2) Ein Heilpraktiker im Bremer Kassenkieferorthopädie-Sumpf hat sich bei gesetzlichen KVen explizit erkundigt, auch bei der Securvita, die ja den Ruf hat, ein Herz für Naturheilkunde zu haben.
Aber in der Kieferorthopädie lehnen deren Gutachter, wie ihm gesagt wurde, Behandlungspläne ohne feste Spangen nun ebenfalls stereotyp ab, bis auf die Ausnahme, dass ein Zahnarzt dem Patienten bescheinigt (und dafür muss er geradestehen), er sei „stark kariesgefährdet“. Der Heilpraktiker wies darauf hin, dass herausnehmbare Behandlungsgeräte doch billiger kämen. Dann werden die Eltern als Ablehnungsgrund vorgeschoben:
angeblich hätten sie alle für ihre Kinder lieber feste Spangen, weil lose Spangen, wenn die Behandlung sich hinzieht, immer seltener getragen würden, so dass das Behandlungsziel verfehlt werden könnte. So müssen es hier die Kinder ausbaden (sie haben generell zu wenig Lobby), wenn es an der Erziehung hapert. Auch wenn sie nachmittags im Hort oder noch in der Schule sind oder eine Tagesmutter haben: diese Fachkräfte müssten das doch vermitteln können, wenn es die Eltern nicht können oder nie da sind.
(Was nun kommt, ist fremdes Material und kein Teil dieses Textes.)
/-- A state with the given registers constructed and a sink with nothing listed in it. -/
def ready (a : BitVec 1) (r : Rate) (c : Count) (l : Len) (pos : Nat) (limit : Option Nat) : State :=
  { crcAbs := a, sRate := r, chCnt := c, pLen := l, hvalid := true, sink := { mem := [], pos := pos, limit := limit },
    returned := [], pending := [] }

/-- V5's registers on V65's sink, which has exactly room. -/
def v65 : State := ready 1#1 44100#32 2#32 100#32 10 (some 17)

/-- V64: one byte of room less. -/
def v64 : State := ready 1#1 44100#32 2#32 100#32 10 (some 16)

/-- V66: the 9-byte variant, one byte short of room. -/
def v66 : State := ready 0#1 44100#32 2#32 100#32 0 (some 8)

/-- V46: an unsupported rate, on a sink with room. -/
def v46 : State := ready 1#1 13000#32 2#32 100#32 0 none

/-- V60: just after reset, on a sink of 16 bytes. -/
def v60 : State := { State.reset with sink := { mem := [], pos := 0, limit := some 16 } }

/-- Start of V69 to V73: an odd cursor, old bytes around it. -/
def v69 (limit : Nat) : State :=
  { State.reset with sink := { mem := [(2, 0xEE#8), (3, 0xEE#8), (7, 0xEE#8)], pos := 3, limit := some limit } }

/-- The bytes at the first `n` addresses from `p` on, after an outcome. -/
def bytesAt (o : Host.Outcome State Fault Refusal) (p n : Nat) : List (Option Byte) :=
  match nextOf o with
  | some t => (List.range n).map (fun k => t.sink.mem.read (p + k))
  | none => []

/-- The newest thing returned, after an outcome. -/
def answer (o : Host.Outcome State Fault Refusal) : Option Returned :=
  match nextOf o with
  | some t => t.returned.head?
  | none => none

/-- A response without a buffer. -/
def plain (st : Status) : Option Returned := some (.response { status := st, buf := [], rdpos := 0 })

/-- A response with a buffer. -/
def okBuf (bs : List Byte) : Option Returned := some (.response { status := .ok, buf := bs, rdpos := 0 })

/-! ### Well-formedness: a term that each check refuses, and its neighbour that it takes -/

/-- R65, R71: index 13, code 0, and a length below the header size are no header of the block. -/
theorem test_wf_hdr7 :
    (Instr.hdr7 13#4 1#3 7#13).wellFormed = false ∧ (Instr.hdr7 12#4 0#3 7#13).wellFormed = false
    ∧ (Instr.hdr7 12#4 1#3 6#13).wellFormed = false ∧ (Instr.hdr7 12#4 1#3 7#13).wellFormed = true := by decide

theorem test_wf_hdr9 :
    (Instr.hdr9 13#4 7#3 9#13).wellFormed = false ∧ (Instr.hdr9 0#4 0#3 9#13).wellFormed = false
    ∧ (Instr.hdr9 0#4 7#3 8#13).wellFormed = false ∧ (Instr.hdr9 0#4 7#3 9#13).wellFormed = true := by decide

/-- R124: a rate that has an entry is no operand of the not-found row. -/
theorem test_wf_sfiUnsupported :
    (Instr.sfiUnsupported 96000#32).wellFormed = false ∧ (Instr.sfiUnsupported 96001#32).wellFormed = true := by decide

/-- R140: 8 has an entry; 0 and 7 have rows of their own. -/
theorem test_wf_chcUnsupported :
    (Instr.chcUnsupported 8#32).wellFormed = false ∧ (Instr.chcUnsupported 7#32).wellFormed = false
    ∧ (Instr.chcUnsupported 0#32).wellFormed = false ∧ (Instr.chcUnsupported 9#32).wellFormed = true := by decide

/-! ### Decoding: words written out from the spec -/

/-- The request words of programs P1 to P3, and the reserved code (R68). -/
theorem test_decode_requests :
    decode (.req99 0x10000AC440000000200000032#99) = .ok (.construct 1#1 44100#32 2#32 50#32)
    ∧ decode (.req99 0x00000BB8000000006000003E8#99) = .ok (.construct 0#1 48000#32 6#32 1000#32)
    ∧ decode (.req99 0x10000BB800000000600001FF9#99) = .ok (.construct 1#1 48000#32 6#32 8185#32)
    ∧ decode (.req99 0x2000000000000000000000000#99) = .ok .write
    ∧ decode (.req99 0x3FFFFFFFFFFFFFFFFFFFFFFFF#99) = .ok .write
    ∧ decode (.req99 0x4000000000000000000000000#99) = .ok .toBytes
    ∧ decode (.req99 0x6000000000000000000000000#99) = .ok .reservedOp := by
  refine ⟨?_, ?_, ?_, ?_, ?_, ?_, ?_⟩ <;> rfl

/-- The headers of V31, V36, V38 as bits, and headers with a constant bit flipped (R67). -/
theorem test_decode_headers :
    decode (.hdr7 0b11111111111100010100000111000011111111111111111111111100#56) = .ok (.hdr7 0#4 7#3 8191#13)
    ∧ decode (.hdr9 0xFFF050800DBFFC0000#72) = .ok (.hdr9 4#4 2#3 109#13)
    ∧ decode (.hdr9 0xFFF071C0013FFC0000#72) = .ok (.hdr9 12#4 7#3 9#13)
    ∧ decode (.hdr7 0xFFF050800D7FFC#56) = .error .hdr7Constants
    ∧ decode (.hdr7 0x7FF150800D7FFC#56) = .error .hdr7Constants
    ∧ decode (.hdr9 0xFFF050800DBFFC0001#72) = .error .hdr9Constants := by
  refine ⟨?_, ?_, ?_, ?_, ?_, ?_⟩ <;> rfl

/-- R111 to R123 and R125: the 16 codes of the index. -/
theorem test_decode_sfi :
    [0b0000#4, 0b0001#4, 0b0010#4, 0b0011#4, 0b0100#4, 0b0101#4, 0b0110#4, 0b0111#4, 0b1000#4, 0b1001#4, 0b1010#4,
      0b1011#4, 0b1100#4, 0b1101#4, 0b1110#4, 0b1111#4].map sfiRow =
    [.sfi96000, .sfi88200, .sfi64000, .sfi48000, .sfi44100, .sfi32000, .sfi24000, .sfi22050, .sfi16000, .sfi12000,
      .sfi11025, .sfi8000, .sfi7350, .sfiCode13, .sfiCode14, .sfiCode15] := by decide

/-- R131 to R138: the 8 codes of the configuration. -/
theorem test_decode_chc :
    [0b000#3, 0b001#3, 0b010#3, 0b011#3, 0b100#3, 0b101#3, 0b110#3, 0b111#3].map chcRow =
    [.chcCode0, .chc1, .chc2, .chc3, .chc4, .chc5, .chc6, .chc8] := by decide

/-- R153: the 4 status codes. -/
theorem test_decode_status :
    [0b00#2, 0b01#2, 0b10#2, 0b11#2].map statusRow =
    [.statusOk, .statusUnsupportedParameter, .statusFrameTooLarge, .statusNoHeader] := by decide

/-- The rows without an encoding, by the value they act on (R124, R139, R140, R42 to R44). -/
theorem test_decode_values :
    decode (.rateArg 13000#32) = .ok (.sfiUnsupported 13000#32) ∧ decode (.rateArg 44100#32) = .ok .sfi44100
    ∧ decode (.countArg 7#32) = .ok .chcCount7 ∧ decode (.countArg 9#32) = .ok (.chcUnsupported 9#32)
    ∧ decode (.countArg 8#32) = .ok .chc8 ∧ decode (.countArg 0#32) = .ok .chcCode0
    ∧ decode (.put8 0xFC#8) = .ok (.putByte 0xFC#8) ∧ decode (.put16 0xFFF1#16) = .ok (.putShort 0xFFF1#16)
    ∧ decode (.put32 0x50800D7F#32) = .ok (.putInt 0x50800D7F#32) := by
  refine ⟨?_, ?_, ?_, ?_, ?_, ?_, ?_, ?_, ?_⟩ <;> rfl

/-- The host's words: each row by the width the table gives it, and a word with a bit above that width. -/
theorem test_decode_table_words :
    decodeTableWord 99 0x2000000000000000000000000 = some .write
    ∧ decodeTableWord 104 0x4000000000000000000000000 = some .toBytes
    ∧ decodeTableWord 104 (2 ^ 99) = none
    ∧ decodeTableWord 56 0xFFF150800D7FFC = some (.hdr7 4#4 2#3 107#13)
    ∧ decodeTableWord 72 0xFFF050800DBFFC0000 = some (.hdr9 4#4 2#3 109#13)
    ∧ decodeTableWord 8 12 = some .sfi7350 ∧ decodeTableWord 4 13 = some .sfiCode13
    ∧ decodeTableWord 3 7 = some .chc8 ∧ decodeTableWord 2 3 = some .statusNoHeader
    ∧ decodeTableWord 16 0xFC00 = some (.putByte 0x00#8) ∧ decodeTableWord 40 0 = none := by decide

/-- V79: PACK of S1, and the words and bytes of the same header. -/
theorem test_pack_v79 :
    pack 1#1 4#4 2#3 107#13 = 0xFFF150800D7FFC#56 ∧ w16 1#1 = 0xFFF1#16 ∧ w32 4#4 2#3 107#13 = 0x50800D7F#32
    ∧ headerBytes 1#1 4#4 2#3 107#13 = [0xFF#8, 0xF1#8, 0x50#8, 0x80#8, 0x0D#8, 0x7F#8, 0xFC#8] := by decide

/-- V77: DECODE of V31's bytes. -/
theorem test_decode_header_v77 :
    decodeHeader (headerOfBytes [0xFF#8, 0xF1#8, 0x41#8, 0xC3#8, 0xFF#8, 0xFF#8, 0xFC#8]) =
      { syncword := 0xFFF#12, id := 0#1, layer := 0#2, protectionAbsent := 1#1, profile := 1#2, sfi := 0#4,
        privateBit := 0#1, chc := 7#3, originalCopy := 0#1, home := 0#1, copyrightIdBit := 0#1,
        copyrightIdStart := 0#1, frameLength := 8191#13, bufferFullness := 0x7FF#11, rawDataBlocks := 0#2 } := by decide

/-! ### One step: requests -/

/-- V62, V63: values no header can have are stored; all four registers are replaced at once. -/
theorem test_construct :
    (nextOf (exec (.construct 1#1 13000#32 0#32 4294967295#32) v60)).map (fun t => (t.sRate, t.pLen, t.hvalid)) =
      some (13000#32, 4294967295#32, true)
    ∧ (nextOf (exec (.construct 0#1 8000#32 1#32 0#32) v65)).map (fun t => (t.crcAbs, t.sRate, t.chCnt, t.pLen)) =
      some (0#1, 8000#32, 1#32, 0#32) := by decide

/-- V65: an exact fit is admitted. -/
theorem test_write_exact_fit :
    bytesAt (exec .write v65) 9 9 = [none, some 0xFF#8, some 0xF1#8, some 0x50#8, some 0x80#8, some 0x0D#8, some 0x7F#8,
      some 0xFC#8, none]
    ∧ (nextOf (exec .write v65)).map (·.sink.pos) = some 17 ∧ answer (exec .write v65) = plain .ok := by decide

/-- V39 writes nine bytes, the last two zero; V64 and V66 are refused. -/
theorem test_write_crc_and_room :
    bytesAt (exec .write (ready 0#1 48000#32 6#32 8182#32 0 none)) 0 9 = [some 0xFF#8, some 0xF0#8, some 0x4D#8,
      some 0x83#8, some 0xFF#8, some 0xFF#8, some 0xFC#8, some 0x00#8, some 0x00#8]
    ∧ nextOf (exec .write v64) = none ∧ nextOf (exec .write v66) = none := by decide

/-- V67: TOBYTES needs no room in the sink; V38's bytes. -/
theorem test_toBytes :
    answer (exec .toBytes v66) = okBuf [0xFF#8, 0xF0#8, 0x50#8, 0x80#8, 0x0D#8, 0xBF#8, 0xFC#8, 0x00#8, 0x00#8]
    ∧ answer (exec .toBytes (ready 0#1 7350#32 8#32 0#32 0 none)) =
      okBuf [0xFF#8, 0xF0#8, 0x71#8, 0xC0#8, 0x01#8, 0x3F#8, 0xFC#8, 0x00#8, 0x00#8] := by decide

/-- V60, V46, V53, V43, V44 and V57: one failure each, and the priority of R156. -/
theorem test_failures :
    answer (exec .write v60) = plain .noHeader ∧ answer (exec .write v46) = plain .unsupportedParameter
    ∧ answer (exec .toBytes (ready 1#1 44100#32 7#32 100#32 0 none)) = plain .unsupportedParameter
    ∧ answer (exec .write (ready 1#1 44100#32 2#32 4294967295#32 0 none)) = plain .frameTooLarge
    ∧ answer (exec .toBytes (ready 0#1 44100#32 2#32 8183#32 0 none)) = plain .frameTooLarge
    ∧ answer (exec .write (ready 1#1 13000#32 2#32 9000#32 0 none)) = plain .unsupportedParameter := by decide

/-- V68: the reserved request is refused, as a step. -/
theorem test_reservedOp : step (State.reset.withFetchWord 99 0x6000000000000000000000000) = .refused .reservedOp := rfl

/-! ### One step: the other rows -/

/-- V73's bytes by the row HDR7, and V37's by the row HDR9. -/
theorem test_header_rows :
    bytesAt (exec (.hdr7 4#4 2#3 107#13) (v69 16)) 2 9 = [some 0xEE#8, some 0xFF#8, some 0xF1#8, some 0x50#8, some 0x80#8,
      some 0x0D#8, some 0x7F#8, some 0xFC#8, none]
    ∧ bytesAt (exec (.hdr9 4#4 2#3 9#13) State.reset) 0 9 = [some 0xFF#8, some 0xF0#8, some 0x50#8, some 0x80#8,
      some 0x01#8, some 0x3F#8, some 0xFC#8, some 0x00#8, some 0x00#8] := by decide

/-- R111 to R123: key to code. -/
theorem test_sfi_rows :
    [Instr.sfi96000, .sfi88200, .sfi64000, .sfi48000, .sfi44100, .sfi32000, .sfi24000, .sfi22050, .sfi16000, .sfi12000,
      .sfi11025, .sfi8000, .sfi7350].map (fun i => answer (exec i State.reset)) =
    [some (.sfiCode 0#4), some (.sfiCode 1#4), some (.sfiCode 2#4), some (.sfiCode 3#4), some (.sfiCode 4#4),
      some (.sfiCode 5#4), some (.sfiCode 6#4), some (.sfiCode 7#4), some (.sfiCode 8#4), some (.sfiCode 9#4),
      some (.sfiCode 10#4), some (.sfiCode 11#4), some (.sfiCode 12#4)] := by decide

/-- R131 to R137: key to code; the count 8 has code 7. -/
theorem test_chc_rows :
    [Instr.chc1, .chc2, .chc3, .chc4, .chc5, .chc6, .chc8].map (fun i => answer (exec i State.reset)) =
    [some (.chcCode 1#3), some (.chcCode 2#3), some (.chcCode 3#3), some (.chcCode 4#3), some (.chcCode 5#3),
      some (.chcCode 6#3), some (.chcCode 7#3)] := by decide

/-- R71, R124, R138 to R140: what finds no entry raises. -/
theorem test_rows_without_an_entry :
    [Instr.sfiCode13, .sfiCode14, .sfiCode15, .sfiUnsupported 44101#32, .chcCode0, .chcCount7,
      .chcUnsupported 9#32].map (fun i => answer (exec i State.reset)) =
    List.replicate 7 (plain .unsupportedParameter) := by decide

/-- V69, V70, V71: big-endian, at an odd address. -/
theorem test_puts :
    bytesAt (exec (.putByte 0xFC#8) (v69 16)) 2 3 = [some 0xEE#8, some 0xFC#8, none]
    ∧ bytesAt (exec (.putShort 0xFFF1#16) (v69 16)) 2 4 = [some 0xEE#8, some 0xFF#8, some 0xF1#8, none]
    ∧ bytesAt (exec (.putInt 0x50800D7F#32) (v69 16)) 2 6 = [some 0xEE#8, some 0x50#8, some 0x80#8, some 0x0D#8,
      some 0x7F#8, some 0xEE#8] := by decide

/-- R153: each status row answers with its status. -/
theorem test_status_rows :
    [Instr.statusOk, .statusUnsupportedParameter, .statusFrameTooLarge, .statusNoHeader].map
      (fun i => answer (exec i State.reset)) =
    [plain .ok, plain .unsupportedParameter, plain .frameTooLarge, plain .noHeader] := by decide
Somit sind die GKVen wieder ein Stück weiter gleichgeschaltet. Sie verallgemeinern hier ein Problem, was bei einigen tatsächlich vorkommt, bequem auf alle. Typisch Lobbyfilzokratie!
Wenn es Gesundes also in Zukunft nur noch für Selberzahler und Selbermacher gäbe – dann wäre zumindest zu fordern, dass man sich statt mit diesem teuren Pseudo-Vollkasko auch günstig Teilkasko krankenversichern könnte, v.a. für die größeren Notfälle. Dann würden Mittel für selbstgezahlte gesunde Medizin frei.
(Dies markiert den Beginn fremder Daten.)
/-- Whatever the instruction, a failure is a response without a buffer and leaves the state (R154). -/
theorem exec_failsByResponding {i : Instr} {s t : State} (h : exec i s = .next t) : FailsByResponding s t := by
  cases i with
  | construct a r c l =>
    cases h
    exact failsByResponding_of_ok rfl
  | write => exact failsByResponding_request (.inl rfl) h
  | toBytes => exact failsByResponding_request (.inr rfl) h
  | reservedOp => cases h
  | hdr7 f c fl | hdr9 f c fl => exact failsByResponding_emitRow h
  | sfi96000 | sfi88200 | sfi64000 | sfi48000 | sfi44100 | sfi32000 | sfi24000 | sfi22050 | sfi16000 | sfi12000
  | sfi11025 | sfi8000 | sfi7350 | sfiUnsupported =>
    simp only [exec] at h
    exact failsByResponding_lookupRate _ h
  | chc1 | chc2 | chc3 | chc4 | chc5 | chc6 | chc8 | chcCode0 | chcCount7 | chcUnsupported =>
    simp only [exec] at h
    exact failsByResponding_lookupCount _ h
  | putByte | putShort | putInt => exact failsByResponding_withRoom h
  | statusOk =>
    cases h
    exact failsByResponding_of_ok rfl
  | sfiCode13 | sfiCode14 | sfiCode15 | statusUnsupportedParameter | statusFrameTooLarge | statusNoHeader =>
    exact failsByResponding_raise h

/-- Settles O34: each shared operation fails by its response alone, and every instruction is one of them. -/
theorem failureWritesNothing : Obligations.FailureWritesNothing :=
  fun _ _ _ r h => exec_failsByResponding h r

end Sys2Proof.Machine

/-! SUPPORT. Headers bit by bit: the constant bits of PACK (R67), the words that have them (R60), and the bytes of a
header (R62). -/

namespace Sys2Proof

/-! ### The constant bits -/

/-- The mask common to both formats keeps the constant bits, and the CRC flag where the format fixes it (R67). -/
theorem pack_and_mask (pa m : BitVec 1) (f : BitVec 4) (c : BitVec 3) (fl : BitVec 13) :
    pack pa f c fl &&& (0x7FFF#15 ++ m ++ 3#2 ++ 0#4 ++ 1#1 ++ 0#3 ++ 0xF#4 ++ 0#13 ++ 0x1FFF#13) =
      0x7FF8#15 ++ (pa &&& m) ++ 1#2 ++ 0#4 ++ 0#1 ++ 0#3 ++ 0#4 ++ 0#13 ++ 0x1FFC#13 := by
  refine BitVec.eq_of_getLsbD_eq fun i hi => ?_
  simp only [BitVec.getLsbD_and, pack_getLsbD, BitVec.getLsbD_append]
  interval_cases i <;> simp

/-- The constant bits of the 7-byte format, the CRC flag 1 among them (R67). -/
theorem pack_one_and_hdr7Mask (f : BitVec 4) (c : BitVec 3) (fl : BitVec 13) :
    pack 1#1 f c fl &&& hdr7Mask = hdr7Match :=
  pack_and_mask 1#1 1#1 f c fl

/-- The constant bits of the 9-byte format, the CRC flag 0 and the CRC space among them (R64, R67). -/
theorem pack_zero_append_crcFill_and_hdr9Mask (f : BitVec 4) (c : BitVec 3) (fl : BitVec 13) :
    (pack 0#1 f c fl ++ Config.crcFill) &&& hdr9Mask = hdr9Match := by
  have hsplit : hdr9Mask = hdr7Mask ++ 0xFFFF#16 := by decide
  have hpack : pack 0#1 f c fl &&& hdr7Mask = 0xFFF04000001FFC#56 := pack_and_mask 0#1 1#1 f c fl
  rw [hsplit, BitVec.and_append, hpack]
  decide

/-- The constant bits common to both formats (R67). -/
theorem pack_and_commonMask (pa : BitVec 1) (f : BitVec 4) (c : BitVec 3) (fl : BitVec 13) :
    pack pa f c fl &&& 0xFFFEC23C001FFF#56 = 0xFFF04000001FFC#56 := by
  have hflag : pa &&& 0#1 = 0#1 := BitVec.and_zero
  have hpack := pack_and_mask pa 0#1 f c fl
  rw [hflag] at hpack
  exact hpack

/-- Settles O7: the mask leaves the constant fields of PACK and, where the format fixes it, the CRC flag. -/
theorem emittedBitsMatchTheMasks : Obligations.EmittedBitsMatchTheMasks := fun pa f c fl =>
  ⟨pack_and_commonMask pa f c fl, pack_one_and_hdr7Mask f c fl, pack_zero_append_crcFill_and_hdr9Mask f c fl⟩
Noch gibt es nicht nur in den neuen Bundesländern Orte, wo 100% herausnehmbare Kieferorthopädie noch auf Kasse geht. Sonst wäre meine Positivliste ja eine reine Privatbehandlungs-Liste.
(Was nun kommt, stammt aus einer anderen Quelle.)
-- ==== Sys2Proof/Machine/Core.lean ====
section
/-! DEFINITION. The machine as the host's interface reads it. -/

def Sys2Proof.core : Host.Core :=
  { State := Sys2Proof.Machine.State, Fault := Sys2Proof.Machine.Fault, Refusal := Sys2Proof.Machine.Refusal,
    step := Sys2Proof.Machine.step, reset := Sys2Proof.Machine.State.reset }
end

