theorem envRat_of_envOk {e : Env Exact} (h : EnvOk e) : EnvRat e := by
  obtain ⟨hval, hv0, htgt, -⟩ := h
  exact ⟨isRat_of_ratWithin hval, isRat_of_ratWithin hv0, isRat_of_ratWithin htgt⟩

theorem voiceRat_of_voiceOk {v : RefVoice} (h : VoiceOk v) : VoiceRat v := by
  obtain ⟨hvel, -, henvs⟩ := h
  exact ⟨isRat_of_ratWithin hvel, fun t l => envRat_of_envOk (henvs _ (by cases t <;> cases l <;> simp [voiceEnv]))⟩

/-- Every state in range is answerable. -/
theorem answerable_of_inv {s : RefEngine} (h : Inv s) : Answerable s := by
  obtain ⟨hmod, hafter, hbend, hlfo⟩ := h.latches
  obtain ⟨-, hvoices, -⟩ := h.pool
  obtain ⟨hacc, -, hlen, -, hbase⟩ := h.lengths
  exact
    { modWheel := isRat_of_ratWithin hmod, aftertouch := isRat_of_ratWithin hafter
      pitchBend := isRat_of_ratWithin hbend, lfoIn := isRat_of_ratWithin hlfo
      voices := fun v hv => voiceRat_of_voiceOk (hvoices v hv)
      arpAcc := hacc, arpLen := hlen, arpBase := isRat_of_ratPositive hbase }

/-! ## What a rule reads of the state a reference engine stands for -/

@[simp] theorem realEngine_active (s : RefEngine) : (realEngine s).active = s.active := rfl
@[simp] theorem realEngine_modWheel (s : RefEngine) : (realEngine s).modWheel = s.modWheel.toReal := rfl
@[simp] theorem realEngine_aftertouch (s : RefEngine) : (realEngine s).aftertouch = s.aftertouch.toReal := rfl
@[simp] theorem realEngine_pitchBend (s : RefEngine) : (realEngine s).pitchBend = s.pitchBend.toReal := rfl
@[simp] theorem realEngine_lfoIn (s : RefEngine) : (realEngine s).lfoIn = s.lfoIn.toReal := rfl
@[simp] theorem mapVoice_note (v : RefVoice) : (mapVoice Exact.toReal v).note = v.note := rfl
@[simp] theorem mapVoice_vel (v : RefVoice) : (mapVoice Exact.toReal v).vel = v.vel.toReal := rfl
@[simp] theorem mapEnv_val (e : Env Exact) : (mapEnv Exact.toReal e).val = e.val.toReal := rfl

variable {s : RefEngine} {v : RefVoice} (b : Bank) (l : Line)

/-! ## Pitch (R222, R226) -/

theorem isRat_semitones (hs : Answerable s) (hv : VoiceRat v) : IsRat (semitones ref s v l) :=
  ((((isRat_rat _).exactAdd hs.pitchBend).exactAdd (isRat_rat _)).exactAdd
    ((isRat_rat _).exactMul (hv.envs .pitch l).val)).exactAdd
    (hs.lfoIn.exactMul ((isRat_rat _).exactAdd ((isRat_rat _).exactMul hs.modWheel)))

theorem semitones_map (s : RefEngine) (v : RefVoice) :
    semitones realRef (realEngine s) (mapVoice Exact.toReal v) l = (semitones ref s v l).toReal := by
  simp [semitones]

@[simp] theorem pitchHz_toReal (x : Exact) : (pitchHz ref x).toReal = pitchHz realRef x.toReal := by simp [pitchHz]

theorem voiceFreq_map (s : RefEngine) (v : RefVoice) :
    voiceFreq realRef (realEngine s) (mapVoice Exact.toReal v) l = (voiceFreq ref s v l).toReal := by
  simp [voiceFreq, semitones_map]

/-- A rational pitch has a multiple of a power of 2 as its frequency. -/
theorem pitchHz_scaledPow {x : Exact} (h : IsRat x) : ∃ e, pitchHz ref x = scaledPow 440 e := by
  obtain ⟨q, rfl⟩ := h
  exact ⟨_, rfl⟩

theorem incr_toReal {f : Exact} (h : (exactFloorKnown (incrementArgument f)).isSome = true) :
    incr realRef f.toReal = incr ref f := by
  have hfloor := exactFloor_eq h
  rw [incrementArgument, exactDiv_toReal, exactMul_toReal] at hfloor
  exact congrArg (fun n : Int => BitVec.ofNat 64 (min n.toNat (2 ^ 64 - 1))) hfloor.symm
Und was Bremen angeht, so habe ich neben einer Privat-Ärztin im Zentrum 4 Frühbehandlungs-Adressen im Umland bis 30 km durchzuklingeln, sowie in etwa 60 km noch 1 sicherere und 1 neuen Ganzheitlichen.

Zwar sind die 4 aus einer Fremdliste, die auch Adressen umfasst, die keine Kieferorthopädie mehr machen oder von Brutal-Praxen engagiert wurden, alle KFO-Patienten zu denen zu schicken, oder die selber auch ein gewaltsames Sortiment haben. Jedoch ist unwahrscheinlich, dass man dort gleich 4x eine solche Niete zieht.